**To do**:
Copy the data below. Keep every line exactly as it is.

Source records:
########

/-- Extent k of a list: SRC, DST and LEN. -/
def extentOf (bs : List Byte) (k : Nat) : Word × Word × Nat := (wAt bs (32 * k), wAt bs (32 * k + 8), leAt bs (32 * k + 16) 4)

def execTableReplace (f : Fn) (p : PartId) (o : SlotId) (s : State) : Outc :=
  let s := s.access f
  .next (s.lopStart f p o 0x02 false 32 (fun s rq =>
    let t := bAt rq 0
    let da := wAt rq 8
    let ea := wAt rq 16
    let n := leAt rq 24 4
    if (s.gu p).repl ≠ none then s.loswFail p o 0x0707
    else if 32 ≤ t ∨ !zeroAt rq 1 7 ∨ da.toNat % 64 ≠ 0 ∨ !s.inAlloc p da 128 ∨ 4096 < n ∨ !zeroAt rq 28 4 ∨
        (0 < n ∧ (ea.toNat % 32 ≠ 0 ∨ !s.inAlloc p ea (32 * n))) then s.loswFail p o 0x070A
    else
      let d := s.devRead p da 128
      let e := if n = 0 then (d.1, [], false) else d.1.devRead p ea (32 * n)
      let desc := d.2.1
      let exts := (List.range n).map (extentOf e.2.1)
      let x := s.gu p
      let extOk := (List.range n).all (fun k => zeroAt e.2.1 (32 * k + 20) 12) && exts.all (fun q =>
        decide (q.2.2 % 4096 = 0) && (decide (q.2.2 = 0) || (s.inAlloc p q.1 q.2.2 && s.inAlloc p q.2.1 q.2.2)))
      if d.2.2 || e.2.2 || !extOk || (tdValid desc && !s.descOk p desc (tdVersion (x.table t))) then e.1.loswFail p o 0x070A
      else if tdValid desc && decide (s.sramShare p < x.sramUsed - tdSram (x.table t) + tdSram desc) then
        e.1.loswFail p o 0x0708
      else
        let units := sumNat (exts.map (fun q => q.2.2 / 4096))
        let s1 := exts.foldl (fun s q => s.copyExtent p q.1 q.2.1 q.2.2) (e.1.loswRun p o (units + 1) false)
        (s1.loswProg p o units).modGu p (fun x => { x with repl := some ⟨o, t, desc, true⟩ })))

/-- The commit point: once no batch past intake names the table, the descriptor is installed, the sketch is clear, the
replica slots are free, and the held batches and messages go on. -/
def execTableReplaceCommit (p : PartId) (s : State) : Outc :=
  let x := s.gu p
  match x.repl with
  | none => .next s
  | some r =>
    let uses (b : GBatch) : Bool := decide (gbTable b.bytes = r.table)
    if x.queue.any uses || x.cur.toList.any uses then .next s
    else
      let s1 := s.modGu p (fun x => { x with
        tables := Tab.set (fun _ => []) x.tables r.table (if tdValid r.desc then r.desc else [])
        sketch := (x.sketch.keys.filter (fun k => decide (k / 16384 = r.table))).foldl (fun q k => Tab.set z0 q k 0) x.sketch
        dir := (x.dir.keys.filter (fun k => decide (k / 16384 = r.table))).foldl (fun q k => Tab.set (fun _ => none) q k none) x.dir
        queue := x.heldB ++ x.queue, heldB := [], heldG := [], repl := none })
      let s2 := { s1 with gather := x.heldG.map (fun m => (true, m)) ++ s1.gather }
      .next ((s2.loswProg p r.slot (s2.losw p r.slot).total).loswDone p r.slot)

########

**Response to the exercise**:
/-- Extent k of a list: SRC, DST and LEN. -/
def extentOf (bs : List Byte) (k : Nat) : Word × Word × Nat := (wAt bs (32 * k), wAt bs (32 * k + 8), leAt bs (32 * k + 16) 4)

def execTableReplace (f : Fn) (p : PartId) (o : SlotId) (s : State) : Outc :=
  let s := s.access f
  .next (s.lopStart f p o 0x02 false 32 (fun s rq =>
    let t := bAt rq 0
    let da := wAt rq 8
    let ea := wAt rq 16
    let n := leAt rq 24 4
    if (s.gu p).repl ≠ none then s.loswFail p o 0x0707
    else if 32 ≤ t ∨ !zeroAt rq 1 7 ∨ da.toNat % 64 ≠ 0 ∨ !s.inAlloc p da 128 ∨ 4096 < n ∨ !zeroAt rq 28 4 ∨
        (0 < n ∧ (ea.toNat % 32 ≠ 0 ∨ !s.inAlloc p ea (32 * n))) then s.loswFail p o 0x070A
    else
      let d := s.devRead p da 128
      let e := if n = 0 then (d.1, [], false) else d.1.devRead p ea (32 * n)
      let desc := d.2.1
      let exts := (List.range n).map (extentOf e.2.1)
      let x := s.gu p
      let extOk := (List.range n).all (fun k => zeroAt e.2.1 (32 * k + 20) 12) && exts.all (fun q =>
        decide (q.2.2 % 4096 = 0) && (decide (q.2.2 = 0) || (s.inAlloc p q.1 q.2.2 && s.inAlloc p q.2.1 q.2.2)))
      if d.2.2 || e.2.2 || !extOk || (tdValid desc && !s.descOk p desc (tdVersion (x.table t))) then e.1.loswFail p o 0x070A
      else if tdValid desc && decide (s.sramShare p < x.sramUsed - tdSram (x.table t) + tdSram desc) then
        e.1.loswFail p o 0x0708
      else
        let units := sumNat (exts.map (fun q => q.2.2 / 4096))
        let s1 := exts.foldl (fun s q => s.copyExtent p q.1 q.2.1 q.2.2) (e.1.loswRun p o (units + 1) false)
        (s1.loswProg p o units).modGu p (fun x => { x with repl := some ⟨o, t, desc, true⟩ })))

/-- The commit point: once no batch past intake names the table, the descriptor is installed, the sketch is clear, the
replica slots are free, and the held batches and messages go on. -/
def execTableReplaceCommit (p : PartId) (s : State) : Outc :=
  let x := s.gu p
  match x.repl with
  | none => .next s
  | some r =>
    let uses (b : GBatch) : Bool := decide (gbTable b.bytes = r.table)
    if x.queue.any uses || x.cur.toList.any uses then .next s
    else
      let s1 := s.modGu p (fun x => { x with
        tables := Tab.set (fun _ => []) x.tables r.table (if tdValid r.desc then r.desc else [])
        sketch := (x.sketch.keys.filter (fun k => decide (k / 16384 = r.table))).foldl (fun q k => Tab.set z0 q k 0) x.sketch
        dir := (x.dir.keys.filter (fun k => decide (k / 16384 = r.table))).foldl (fun q k => Tab.set (fun _ => none) q k none) x.dir
        queue := x.heldB ++ x.queue, heldB := [], heldG := [], repl := none })
      let s2 := { s1 with gather := x.heldG.map (fun m => (true, m)) ++ s1.gather }
      .next ((s2.loswProg p r.slot (s2.losw p r.slot).total).loswDone p r.slot)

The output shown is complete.